Understanding Your Four Zero-Downtime Options

Generally there are four types of protection options available to organizations. Each offers differing degrees of availability.

  • The Backup Process: The first is the traditional, and well known, backup process. It typically runs once-per-night and attempts to capture all new data or changes in existing data since the last backup from the previous night.
  • Snapshot-based replication: These are replication processes, typically built into a storage system, that leverage a snapshot process to identify data to copy to a remote site. A snapshot is a virtual view of a volume or file system from a particular point in time. After taking a snapshot, users can update the original volume or file system but the snapshot software preserves the view of that volume from when it took the snapshot. It does this by preserving original copies of any blocks that change after that point in time. Most organizations take snapshots at a range of 30 minutes to four hours.
  • Active replication: These are typically stand-alone software solutions that replicate data to a remote site as users change or add data at the primary site. Since this solution is software-based, it can, in near real-time, replicate from any storage system to another storage system – including the cloud. The only risk of data loss is the data that is “on the wire,” when a failure occurs.
  • Synchronous mirroring: Makes sure writes are written to two different locations at the exact same time. It is less a common method but worth mentioning. With this option, changed or new data is written simultaneously to two storage arrays and is not considered complete until an acknowledgment is received from both arrays. While providing the ultimate in downtime reduction, it is also the most expensive and the most vulnerable. Synchronous mirroring requires a very high speed (and expensive) connection between locations and an almost identical storage system. Because of the requirement of an acknowledgement from the second site, the distance between the primary and secondary site must be relatively short. That means the likelihood of both the primary and secondary site getting caught in the same disaster is high. Finally, synchronous mirroring almost certainly eliminates the use of the cloud due to latency concerns.

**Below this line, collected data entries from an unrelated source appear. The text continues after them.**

/-! ### The seven instructions: every hypothesis of every clause met -/

/-! First clauses: operands that encode, at the ends of the ranges in strict mode and beyond them in
legacy mode. -/

theorem witness_lw_encodes :
    ((sub .strict "lw x31, -2048(x0)").pending = [.submit (asc "lw x31, -2048(x0)")] ∧
      RegisterToken (asc "x31") 31 ∧ 31 ≤ 31 ∧
      ImmediateToken (asc "-2048") (-2048) ∧
        ((sub .strict "lw x31, -2048(x0)").immMode = .strict → Fits12 (-2048)) ∧
      RegisterToken (asc "x0") 0 ∧ 0 ≤ 31) ∧
    ((sub .legacy "lw x31, 2048(x0)").pending = [.submit (asc "lw x31, 2048(x0)")] ∧
      RegisterToken (asc "x31") 31 ∧ 31 ≤ 31 ∧
      ImmediateToken (asc "2048") (2048) ∧
        ((sub .legacy "lw x31, 2048(x0)").immMode = .strict → Fits12 (2048)) ∧
      RegisterToken (asc "x0") 0 ∧ 0 ≤ 31) :=
  ⟨⟨rfl, registerToken_of_check (by decide), by decide,
      immediateToken_of_check (by decide), (fun _ => by unfold Fits12; decide),
      registerToken_of_check (by decide), by decide⟩,
    ⟨rfl, registerToken_of_check (by decide), by decide,
      immediateToken_of_check (by decide), (fun h => by cases h),
      registerToken_of_check (by decide), by decide⟩⟩

theorem witness_sw_encodes :
    ((sub .strict "sw x0, 2047(x31)").pending = [.submit (asc "sw x0, 2047(x31)")] ∧
      RegisterToken (asc "x0") 0 ∧ 0 ≤ 31 ∧
      ImmediateToken (asc "2047") (2047) ∧
        ((sub .strict "sw x0, 2047(x31)").immMode = .strict → Fits12 (2047)) ∧
      RegisterToken (asc "x31") 31 ∧ 31 ≤ 31) ∧
    ((sub .legacy "sw x0, -2049(x31)").pending = [.submit (asc "sw x0, -2049(x31)")] ∧
      RegisterToken (asc "x0") 0 ∧ 0 ≤ 31 ∧
      ImmediateToken (asc "-2049") (-2049) ∧
        ((sub .legacy "sw x0, -2049(x31)").immMode = .strict → Fits12 (-2049)) ∧
      RegisterToken (asc "x31") 31 ∧ 31 ≤ 31) :=
  ⟨⟨rfl, registerToken_of_check (by decide), by decide,
      immediateToken_of_check (by decide), (fun _ => by unfold Fits12; decide),
      registerToken_of_check (by decide), by decide⟩,
    ⟨rfl, registerToken_of_check (by decide), by decide,
      immediateToken_of_check (by decide), (fun h => by cases h),
      registerToken_of_check (by decide), by decide⟩⟩

theorem witness_add_encodes :
    ((sub .strict "add x31, x0, x07").pending = [.submit (asc "add x31, x0, x07")] ∧
      RegisterToken (asc "x31") 31 ∧ 31 ≤ 31 ∧
      RegisterToken (asc "x0") 0 ∧ 0 ≤ 31 ∧
      RegisterToken (asc "x07") 7 ∧ 7 ≤ 31) :=
  ⟨rfl, registerToken_of_check (by decide), by decide,
      registerToken_of_check (by decide), by decide, registerToken_of_check (by decide), by decide⟩

theorem witness_xor_encodes :
    ((sub .strict "xor x31, x0, x07").pending = [.submit (asc "xor x31, x0, x07")] ∧
      RegisterToken (asc "x31") 31 ∧ 31 ≤ 31 ∧
      RegisterToken (asc "x0") 0 ∧ 0 ≤ 31 ∧
      RegisterToken (asc "x07") 7 ∧ 7 ≤ 31) :=
  ⟨rfl, registerToken_of_check (by decide), by decide,
      registerToken_of_check (by decide), by decide, registerToken_of_check (by decide), by decide⟩

theorem witness_sll_encodes :
    ((sub .strict "sll x31, x0, x07").pending = [.submit (asc "sll x31, x0, x07")] ∧
      RegisterToken (asc "x31") 31 ∧ 31 ≤ 31 ∧
      RegisterToken (asc "x0") 0 ∧ 0 ≤ 31 ∧
      RegisterToken (asc "x07") 7 ∧ 7 ≤ 31) :=
  ⟨rfl, registerToken_of_check (by decide), by decide,
      registerToken_of_check (by decide), by decide, registerToken_of_check (by decide), by decide⟩

theorem witness_addi_encodes :
    ((sub .strict "addi x1, x31, 2047").pending = [.submit (asc "addi x1, x31, 2047")] ∧
      RegisterToken (asc "x1") 1 ∧ 1 ≤ 31 ∧
      RegisterToken (asc "x31") 31 ∧ 31 ≤ 31 ∧
      ImmediateToken (asc "2047") (2047) ∧
        ((sub .strict "addi x1, x31, 2047").immMode = .strict → Fits12 (2047))) ∧
    ((sub .legacy "addi x1, x31, 5000").pending = [.submit (asc "addi x1, x31, 5000")] ∧
      RegisterToken (asc "x1") 1 ∧ 1 ≤ 31 ∧
      RegisterToken (asc "x31") 31 ∧ 31 ≤ 31 ∧
      ImmediateToken (asc "5000") (5000) ∧
        ((sub .legacy "addi x1, x31, 5000").immMode = .strict → Fits12 (5000))) :=
  ⟨⟨rfl, registerToken_of_check (by decide), by decide, registerToken_of_check (by decide), by decide,
      immediateToken_of_check (by decide), fun _ => by unfold Fits12; decide⟩,
    ⟨rfl, registerToken_of_check (by decide), by decide, registerToken_of_check (by decide), by decide,
      immediateToken_of_check (by decide), fun h => by cases h⟩⟩
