-- ==== Sys2Proof/Syntax.lean ====
section
/-!
DEFINITION. Sys2Proof/Syntax.lean: the commands and events of the LM-3288-A, one constructor per row of the table of
operations and events, with the packets, flits and facts they carry.
-/
namespace Sys2Proof

/-- Where a command packet came from: a management port with the sender's IP address and UDP port, or an in-band
port (R394, R396). -/
inductive CmdSrc
  | mgmt (port : Nat) (addr : BitVec 128) (udp : Nat)
  | inband (port : Nat)
  deriving DecidableEq, Repr

/-- A received Ouvrov packet (Table 12-1): its 64-bit words from the header on, the bytes past the last whole word, whether it
came as an IP fragment, and for an in-band packet the common word of the LTL packet that carried it (R553). -/
structure CmdPkt where
  src   : CmdSrc
  common : W64 := 0
  frag  : Bool := false
  words : List W64
  tail  : List Byte := []
  deriving DecidableEq, Repr

/-- A received LTL packet: the port it arrived on, the SRC of its trunk envelope (0 from a member), the envelope's
remaining fields (DST, HOPS), and its words from the common word on (Table 15-8). -/
structure PktRx where
  port  : Nat
  src   : Nat := 0
  dst   : Nat := 0
  hops  : Nat := 32
  words : List W64
  deriving DecidableEq, Repr

/-- A received flit (Table 15-3): header word, sixty-one 4-byte payload units, CRC, and the FEC codewords corrected and
uncorrectable under it. -/
structure FlitRx where
  hdr      : W64
  payload  : List W32
  crc      : W32
  fecCorr  : Nat := 0
  fecUnc   : Nat := 0
  deriving DecidableEq, Repr

/-- A part of an update die's cache that writes through (Table 8-11). -/
inductive CachePart
  | frames
  | metas
  | staging
  deriving DecidableEq, Repr

/-- A packet that a face die holds: waiting to be sent on a port, waiting for the policer on a port, or past the policer; `place`
counts from the oldest. -/
inductive HeldPacket
  | out (port place : Nat)
  | waiting (port place : Nat)
  | past (place : Nat)
  deriving DecidableEq, Repr

/-- The area of an SRAM word (Table 19-4), with what the word held. -/
inductive SramArea
  /-- Seam accumulator SRAM, transfer buffers or sequencer: physical seam, and the contexts with a value in it. -/
  | accum (seam : Nat) (ctxs : List Nat)
  /-- A checking seam: physical seam, and the sample with a value in the word. -/
  | checking (seam ctx slab : Nat)
  /-- A port's replay buffer. -/
  | replay (port : Nat)
  /-- Another area of a face die: ports whose partly received packets the word held, and the whole packets it held. -/
  | faceOther (ports : List Nat) (held : List HeldPacket)
  /-- Update die frame, metadata or staging cache: the stripe whose line the word held. -/
  | updCache (part : CachePart) (stripe : Nat)
  /-- Update die write-combining: the job whose step's write it held. -/
  | updCombining (job : Nat)
  /-- Control die K. -/
  | control
  deriving DecidableEq, Repr

/-- The quantities whose residues every lane carries (R190), in the rule's order. -/
inductive Checked
  /-- The significand produced by ingest conversion. -/
  | ingest
  /-- In each adder: the significands before alignment, the aligned ones, the integer sum before normalization. -/
  | addBefore | addAligned | addSum
  /-- In each adder: the rounding increment, the normalized significand. -/
  | addRound | addNormal
  /-- In each adder: the exponent difference, the result exponent. -/
  | addExpDiff | addExp
  /-- In the output stage: the product and the sum of the fused multiply-add, the clip selection, the rounding increment. -/
  | outProduct | outSum | outClip | outRound
  deriving DecidableEq, Repr

/-- The residues of a checked quantity of one lane (R190): modulo 3 and modulo 7, as predicted from the inputs of its stage and as
computed from the stage's output. -/
structure Residues where
  lane  : Nat
  what  : Checked
  pred3 : Nat
  got3  : Nat
  pred7 : Nat
  got7  : Nat
  deriving DecidableEq, Repr

/-- Residues that an active seam has found at a slab and pass of a context (R190). -/
structure SeamAt where
  ctx   : Nat
  slab  : Nat
  pass  : Nat
  found : Residues
  deriving DecidableEq, Repr

/-- A trigger of the repair engine (Table 19-3), with the unit it names. -/
inductive Trigger
  /-- The slice steered to a port position. -/
  | slice (port : Nat)
  /-- An optical position. -/
  | position (port : Nat)
  /-- An optical engine, with its 8 positions (R560). -/
  | engine (engine : Nat)
  /-- A physical seam. -/
  | seam (seam : Nat)
  /-- Residues found at an active seam while it worked on what another command or event set off: a refill, a partial answer, an
  open, a reference slab emitted late (R190, R191). -/
  | residue (at_ : SeamAt)
  /-- A combine die, 0 to 8. -/
  | combineDie (die : Nat)
  /-- A memory channel, 0 to 255. -/
  | channel (channel : Nat)
  /-- A whole memory stack is lost, 4 × update die + stack (R285). -/
  | stack (stack : Nat)
  /-- An update lane, 128 × die + lane. -/
  | updateLane (lane : Nat)
  /-- A word of a row of an SRAM bank of die `d` of Table 19-12 (31 is K), corrected or uncorrectable. -/
  | sramRow (die bank row : Nat) (uncorrectable : Bool) (area : SramArea)
  deriving DecidableEq, Repr

/-- What the update die meets besides the values while it updates a slab. -/
inductive UpdFault
  | none
  /-- A residue mismatch on an update lane (R206). -/
  | residue (lane : Nat)
  /-- An uncorrectable memory read (R286): of the valid copy (0), metadata (1) or staging (2). -/
  | memUe (area : Nat)
  deriving DecidableEq, Repr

The type of protection process impacts how close the organization can get to high availability. For example, the typical backup job will potentially lose 24 hours of data. A snapshot-based replication process will typically lose an hour or more of data. But an active data replication process may only lose a few seconds to a few minutes of data, which for most organizations meets the high availability standard. Synchronous mirroring also meets the high availability requirement but again cost issues tend to severely limit its use.

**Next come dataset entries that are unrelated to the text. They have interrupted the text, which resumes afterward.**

/-! ## Record buffers (R673) -/

/-- The four words of a block. -/
def blockWords (x : BitVec 256) : List W64 := (List.range 4).map fun i => x.extractLsb' (64 * i) 64

/-- Bytes `off` to `off + len` of a record buffer: its stripes lie on the four update dies in turn (DESIGN CHOICE, log 95). -/
def recSpans (j : Nat) (side : Bool) (off len : Nat) : List Span :=
  (rangeFrom (off / 1920) (if len = 0 then 0 else (off + len + 1919) / 1920 - off / 1920)).map fun i =>
    let lo := max off (1920 * i)
    { die := i % 4, key := recExt j side, off := 1920 * (i / 4) + lo % 1920, len := min (off + len) (1920 * i + 1920) - lo }

/-- Stream offset of a byte of a record's extent on die `u`. -/
def recOff (u eo : Nat) : Nat := 1920 * (4 * (eo / 1920) + u) + eo % 1920

/-- XOR a block at a stream offset into words that begin at offset `base`. -/
def xorStream (base : Nat) (ws : List W64) (f : Nat × BitVec 256) : List W64 :=
  (blockWords f.2).zipIdx.foldl (fun l e =>
    if base ≤ f.1 + 8 * e.2 then l.modify ((f.1 + 8 * e.2 - base) / 8) (· ^^^ e.1) else l) ws

/-! ## What decoding leaves wrong -/

/-- Change element `i` of a list of lanes; lanes not listed hold 0. -/
def xorLane : List W64 → Nat → W64 → List W64
  | [], 0, v => [v]
  | [], i + 1, v => 0 :: xorLane [] i v
  | a :: l, 0, v => (a ^^^ v) :: l
  | a :: l, i + 1, v => a :: xorLane l i v

/-- XOR the 32 bytes of a block into elements of `w` bytes from lane `i` on; `n` elements. -/
def xorLanes (w : Nat) : Nat → Nat → BitVec 256 → List W64 → List W64
  | 0, _, _, l => l
  | n + 1, i, x, l =>
    let v : W64 := BitVec.ofNat 64 (x.toNat % 2 ^ (8 * w))
    xorLanes w n (i + 1) (x >>> (8 * w)) (if v = 0 then l else xorLane l i v)

/-- XOR a block into the arrays of a copy at a byte offset. -/
def xorArrays : List Byte → List (List W64) → Nat → BitVec 256 → List (List W64)
  | [], as, _, _ => as
  | f :: fs, as, off, x =>
    let w := fmtBytes (ofmtFmt f)
    let a := as.headD []
    if off < 1024 * w then xorLanes w (32 / w) (off / w) x a :: as.tail
    else a :: xorArrays fs as.tail (off - 1024 * w) x

/-- A copy with blocks changed, at their offsets in the copy. -/
def xorCopy (r : Region) (c : CopyData) (l : List (Nat × BitVec 256)) : CopyData :=
  { c with arrays := l.foldl (fun as e => xorArrays (arrayFmts r) as e.1 e.2) c.arrays }

/-- A copy as a read finds it, with the blocks that decoding left wrong. -/
def copyAsRead (r : Region) (c : CopyData) (s : Span) (l : List (Nat × BitVec 256)) : CopyData :=
  if l.isEmpty then c else xorCopy r c (l.map fun e => (e.1 - s.off, e.2))

/-- Staging values as a read finds them. -/
def stageAsRead (v : List F64) (s : Span) (l : List (Nat × BitVec 256)) : List F64 :=
  l.foldl (fun a e => (xorLanes 8 4 ((e.1 - s.off) / 8) e.2 a).take v.length) v

end Sys2Proof.Machine
end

How Recovery Time Impacts High Availability

The second component of a high availability strategy is time to recovery: How long it will take the application or data set to be moved or transformed from its protected format to a usable format. This is often called the Recovery Time Objective (RTO). A backup job may take many hours to restore data from backup storage to production storage. Snapshot and replication jobs typically store data in its native format, assuming these jobs are occurring to production suitable storage, then restart of the application should take only a few minutes.

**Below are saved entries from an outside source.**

-- ==== Sys2Proof/Machine/RebuildOps.lean ====
section
/-!
DEFINITION. Sys2Proof/Machine/RebuildOps.lean: damaged slabs (R286, Table 8-13), and the collection of chunk rows from the
positions of the group for the rebuild of a shard (R629) and the repair of a slab (R631).
-/
namespace Sys2Proof.Machine

/-! ## Chunks of the module's own protected space -/

/-- Words of a region's protected space on the module. -/
def spaceWords (jb : Job) (r : Region) : Nat :=
  (firstLocal jb.ordinal r.deal + ownedCount jb.q (nSlabs r) r.deal jb.ordinal) * imageLen r

/-- The protected image at a local index: zeros where no slab of the module stands. -/
def localImage (jb : Job) (r : Region) (l : Nat) : List W64 :=
  if l < firstLocal jb.ordinal r.deal then List.replicate (imageLen r) 0 else slabImage jb r (slabOfLocal jb r l)

/-- The protected bytes of chunk `c` of a region, from valid copies. -/
def chunkWords (jb : Job) (r : Region) (c : Nat) : List W64 :=
  let n := spaceWords jb r
  let lo := 131072 * c
  let hi := min n (lo + 131072)
  if hi ≤ lo then []
  else
    let il := imageLen r
    let l0 := lo / il
    let l1 := (hi - 1) / il
    (((rangeFrom l0 (l1 + 1 - l0)).flatMap fun l => localImage jb r l).drop (lo - l0 * il)).take (hi - lo)

/-- What the packets of a row say of it beside their bytes (Table 18-2). -/
structure RowHead where
  key    : W64
  region : Nat
  row    : Nat
  push   : Bool
  pos    : Nat
  step   : Nat
  parity : Bool

/-- A REBUILD_DATA packet. -/
def rowPacket (j : Nat) (h : RowHead) (off : Nat) (end_ : Bool) (ws : List W64) : List W64 :=
  mkPacket 0x44 j
    ([ h.key, mkWord [(h.region, 50), (h.row, 23), (off, 6), (bit h.push, 3), (h.pos, 0)], mkWord [(h.step % 2 ^ 48, 0)]
     , mkWord [(bit h.parity, 15), (bit end_, 14), (8 * ws.length, 0)] ] ++ ws)

/-- Send the words of a row as REBUILD_DATA packets of at most 8,184 bytes to an address, the last one shorter (log 40); `fuel`
packets. -/
def sendRow (d : Dev) (j dst : Nat) (h : RowHead) : Nat → Nat → List W64 → Dev
  | 0, _, _ => d
  | fuel + 1, off, ws =>
    let n := min 1023 ws.length
    let d1 := sendAddr d 4 j dst (rowPacket j h off false (ws.take n))
    if n < 1023 then d1 else sendRow d1 j dst h fuel (off + n) (ws.drop n)

/-! ## Rows that are asked for -/

/-- The module's position in its group; without a group none of the eight. -/
def ownPos (d : Dev) : Nat := match d.parity.group with | some g => g.pos | none => 8

/-- Has a position returned its part of a row: the last packet and, in steps of 1,023 words, every packet before it? -/
def RowPart.whole (x : RowPart) : Bool :=
  match x.last with
  | some n => (List.range (n / 1023 + 1)).all fun i => x.offs.contains (1023 * i)
  | none => false

/-- Is a row of a rebuild whole: bad, or returned by every other position? -/
def rowReady (pos : Nat) (r : RowReq) : Bool :=
  r.bad || ((List.range 8).filter (· != pos)).all fun p => match SMap.get? r.parts p with | some x => x.whole | none => false

/-- Do the returns of a row carry one commit point? -/
def rowAgrees (r : RowReq) : Bool :=
  match r.parts with
  | [] => true
  | (_, x) :: l => l.all fun e => e.2.step == x.step

/-- Send REBUILD_REQ for a row to the seven other positions. -/
def askRow (d : Dev) (j rn row step : Nat) : Dev :=
  match getJob d j, d.parity.group with
  | some jb, some g =>
    forEach ((List.range 8).filter (· != g.pos)) d fun d' p =>
      sendPos d' j p (mkPacket 0x43 j
        [jobKey jb, mkWord [(rn, 50), (row, 23), (g.pos, 16), (0, 0)], mkWord [(step % 2 ^ 48, 0)]])
  | _, _ => d

/-- Change the rebuild of a job. -/
def updRebuild (d : Dev) (j : Nat) (f : Rebuild → Rebuild) : Dev := updJob d j fun jb => { jb with rebuild := jb.rebuild.map f }

/-- The rows that hold words `lo` up to `hi` of a region's space. -/
def rowsFor (pos lo hi : Nat) : List Nat :=
  if hi ≤ lo then [] else (rangeFrom (lo / 131072) ((hi - 1) / 131072 + 1 - lo / 131072)).map fun c => rowOf c pos

/-- Ask for the rows of a rebuild or repair. With another position lost, or without a group, no row
can be computed (R629). -/
def askRows (d : Dev) (j : Nat) (rows : List (Nat × Nat)) : Dev :=
  match getJob d j with
  | none => d
  | some jb =>
    match jb.rebuild with
    | some b =>
      let bad := d.parity.group.isNone || d.parity.lost.any (· != ownPos d)
      let d1 := updRebuild d j fun b =>
        { b with started := true, rows := rows.map fun x => { region := x.1, row := x.2, bad := bad, sentAt := d.nowUs } }
      if bad then d1 else forEach rows d1 fun d' x => askRow d' j x.1 x.2 b.step
    | none => d

/-- Word `w` of a region's space, from the collected rows: the XOR of what the seven positions returned. -/
def rowWord (b : Rebuild) (pos rn w : Nat) : W64 :=
  match b.rows.find? fun r => r.region == rn && r.row == rowOf (w / 131072) pos with
  | none => 0
  | some r => r.parts.foldl (fun a e => a ^^^ SMap.getD e.2.words (w % 131072) 0) 0

/-- Are the rows that hold a slab's image all good? -/
def slabGood (b : Rebuild) (pos rn lo n : Nat) : Bool :=
  (rowsFor pos lo (lo + n)).all fun row =>
    match b.rows.find? fun r => r.region == rn && r.row == row with
    | some r => !r.bad
    | none => false

/-- The image of a slab as rebuilt. -/
def rebuiltImage (b : Rebuild) (pos : Nat) (jb : Job) (r : Region) (rn k : Nat) : List W64 :=
  (rangeFrom (imageOff jb.q r k) (imageLen r)).map (rowWord b pos rn)

/-- Write a slab from its rebuilt image as a base write; the tag word in it gives FRESH and STEP_TAG. -/
def writeImage (d : Dev) (j rn k : Nat) (r : Region) (img : List W64) (silent : Bool) : Dev :=
  let tag := wordAt img (imageLen r - 1)
  let data : CopyData := { arrays := arraysOf (arrayFmts r) (wordsBytes (img.take (imageLen r - 1))) }
  baseWriteSlab d j rn k data (tagFresh tag) (tagStep tag) silent

/-! ## Repair of one slab (R631) -/

/-- Start the next repair that is due, when nothing is being rebuilt; once the module has voted it waits until the step is over, so
that no row is read while a seal may change it. Without a group there is no parity: the slab stays DAMAGED. -/
def startRepair (d : Dev) (j : Nat) : Dev :=
  match getJob d j with
  | none => d
  | some jb =>
    if jb.sealSt.state == .prepared then d else
    match jb.rebuild, jb.repairs with
    | none, (rn, k) :: rest =>
      match d.parity.group, getRegion jb rn with
      | some g, some r =>
        let lo := imageOff jb.q r k
        let d1 := updJob d j fun jb => { jb with rebuild := some { slab := some (rn, k), step := baseTagStep jb } }
        askRows d1 j ((rowsFor g.pos lo (lo + imageLen r)).map fun row => (rn, row))
      | _, _ => updJob d j fun jb => { jb with repairs := rest }
    | _, _ => d

/-- The repair's rows are collected: the slab is written with its base delta, or stays DAMAGED. The parity covers the image as
rebuilt, so the delta is zero. -/
def endRepair (d : Dev) (j rn k : Nat) : Dev :=
  match getJob d j with
  | none => d
  | some jb =>
    match jb.rebuild, d.parity.group, getRegion jb rn with
    | some b, some g, some r =>
      let d1 := updJob d j fun jb => { jb with rebuild := none, repairs := jb.repairs.filter fun x => x != (rn, k) }
      if slabGood b g.pos rn (imageOff jb.q r k) (imageLen r) then
        let img := rebuiltImage b g.pos jb r rn k
        let d2 := writeImage d1 j rn k r img true
        let (op, d3) := nextBaseOp d2 j rn
        sendDelta d3 j rn k 0 { step := tagStep (wordAt img (imageLen r - 1)), attempt := op, base := true } (xorWords img img)
      else d1
    | _, _, _ => updJob d j fun jb => { jb with rebuild := none, repairs := jb.repairs.filter fun x => x != (rn, k) }

/-! ## Rebuild of a shard (R628, R629) -/

/-- A REBUILD_START ends and the module serves nothing of the job (R629). -/
def refuseRebuild (d : Dev) (j status : Nat) : Dev :=
  let d1 := updJob d j fun jb => { jb with rebuild := none, stopped := true }
  startRepair
    (finishCmds { d1 with parity := { d1.parity with claims := d1.parity.claims.filter fun c => !(c.scope == 1 && c.job == j) } }
      (cmdOf j 0x59) (plainReply status 0)) j

/-- Every row is collected: every owned slab is written, the commit word set, and the shard served (R629). -/
def endRebuild (d : Dev) (j : Nat) : Dev :=
  match getJob d j with
  | none => d
  | some jb =>
    match jb.rebuild with
    | some b =>
      let slabs := jb.regions.flatMap fun e => (ownedSlabs jb e.2).map fun k => (e.1, k)
      let good (x : Nat × Nat) : Bool :=
        match getRegion jb x.1 with
        | some r => slabGood b (ownPos d) x.1 (imageOff jb.q r x.2) (imageLen r)
        | none => false
      let d1 := forEach slabs d fun d' x =>
        match getRegion jb x.1 with
        | none => d'
        | some r =>
          if good x then writeImage d' j x.1 x.2 r (rebuiltImage b (ownPos d) jb r x.1 x.2) true
          else setDamaged d' j x.1 x.2 true
      let n := (slabs.filter good).length
      let (w, a) := match b.answers.head? with
        | some (_, w, a, _) => (w, a)
        | none => (mkCommit b.step 0, 0)
      let d2 := setCommit (updJob d1 j fun jb => { jb with rebuild := none }) j w b.step a
      startRepair (finishCmds d2 (cmdOf j 0x59) (okReply [mkWord [(n, 32), (slabs.length - n, 0)]])) j
    | none => d

/-- Act when a rebuild's or repair's rows are all in: rows whose returns disagree are asked for again (R629). -/
def rebuildSettle (d : Dev) (j : Nat) : Dev :=
  match getJob d j with
  | none => d
  | some jb =>
    match jb.rebuild with
    | some b =>
      if !b.started then d
      else
        let again := b.rows.filter fun r => rowReady (ownPos d) r && !r.bad && !rowAgrees r
        let redo (r : RowReq) : RowReq :=
          if rowReady (ownPos d) r && !r.bad && !rowAgrees r then { r with parts := [], sentAt := d.nowUs } else r
        let d1 := updRebuild d j fun b => { b with rows := b.rows.map redo }
        let d2 := forEach again d1 fun d' r => askRow d' j r.region r.row b.step
        if !again.isEmpty || !(b.rows.all (rowReady (ownPos d))) then d2
        else
          match b.slab with
          | some (rn, k) => startRepair (endRepair d2 j rn k) j
          | none => endRebuild d2 j
    | none => d

/-- The job claims are all answered: refuse, or ask for every row of the shard (R629). -/
def claimsSettle (d : Dev) (j : Nat) : Dev :=
  match getJob d j with
  | none => d
  | some jb =>
    match jb.rebuild with
    | some b =>
      if b.started || b.slab.isSome || !b.waiting.isEmpty then d
      else if b.refused then refuseRebuild d j stInUse
      else if b.answers.any fun a => a.2.2.2 != 0 then refuseRebuild d j stSealPending
      else if b.answers.any fun a => !(hasCommit a.2.1 && commitStep a.2.1 == b.step) then refuseRebuild d j stStaleStep
      else
        rebuildSettle (askRows d j (jb.regions.flatMap fun e => (rowsFor (ownPos d) 0 (spaceWords jb e.2)).map fun row => (e.1, row))) j
    | none => d

/-! ## Uncorrectable errors (R286, Table 8-13) -/

/-- A slab's valid copy or its tag word is lost, and the repair begins (R631). -/
def damageSlab (d : Dev) (j rn k cause : Nat) : Dev := startRepair (damageNow d j rn k cause) j

/-- An uncorrectable read of a slab, with the repair of what it damaged. -/
def memUeSlab (d : Dev) (j rn k area : Nat) : Dev := startRepair (memUeNow d j rn k area) j

/-- Slabs of a region of which the protected bytes of chunk `c` hold a part. -/
def chunkSlabs (jb : Job) (r : Region) (c : Nat) : List Nat :=
  let n := spaceWords jb r
  let lo := 131072 * c
  let hi := min n (lo + 131072)
  if hi ≤ lo then []
  else
    ((rangeFrom (lo / imageLen r) ((hi - 1) / imageLen r + 1 - lo / imageLen r)).filter fun l => decide (firstLocal jb.ordinal r.deal ≤ l)).map
      (slabOfLocal jb r)

/-- Read the slabs of a chunk for a rebuild or a push: false when one of them is DAMAGED or does not decode, which damages it. -/
def readChunk (d : Dev) (j : Nat) (jb : Job) (rn c : Nat) : Dev × Bool :=
  match getRegion jb rn with
  | none => (d, true)
  | some r =>
    let (d1, ok) := readSlabs d j 1 ((chunkSlabs jb r c).map fun k => (rn, k))
    (startRepair d1 j, ok)

end Sys2Proof.Machine
end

Once the application is in place and running, the organization also needs to consider its data exposure window, which is essentially how much data needs to be re-entered. In the database use case, the exposure is the size of the transaction log that needs to be replayed (assuming they were protected separately). Recovery Point Objective (RPO) is the amount of data loss during the recovery. For applications or data sets that change rapidly or where data loss can’t be recreated, organizations need to take steps to shorten the time between protection events.

All applications should get protection from an enterprise backup solution that can protect all of the organization’s applications and data, and it’s often true that most data only needs protection with that process. The organization should then identify which applications need an extra layer of protection. Organizations needing near-zero downtime should select something like snapshot or active replication. Even synchronous mirroring may have a role for some organizations that need true-zero downtime, despite its expense, for the most mission critical of applications.

Developing a Replication Target Strategy

Replication software, be it snapshot-based or active, needs to provide flexibility in the destination. For most near-zero downtime situations, it is advisable to have a secondary target on-premises and one in an alternative location either owned by the organization or in the cloud. The reason for the second on-premises storage system is most “disasters” are not data center loss events. Instead they are the failure of a server, application, network or storage system.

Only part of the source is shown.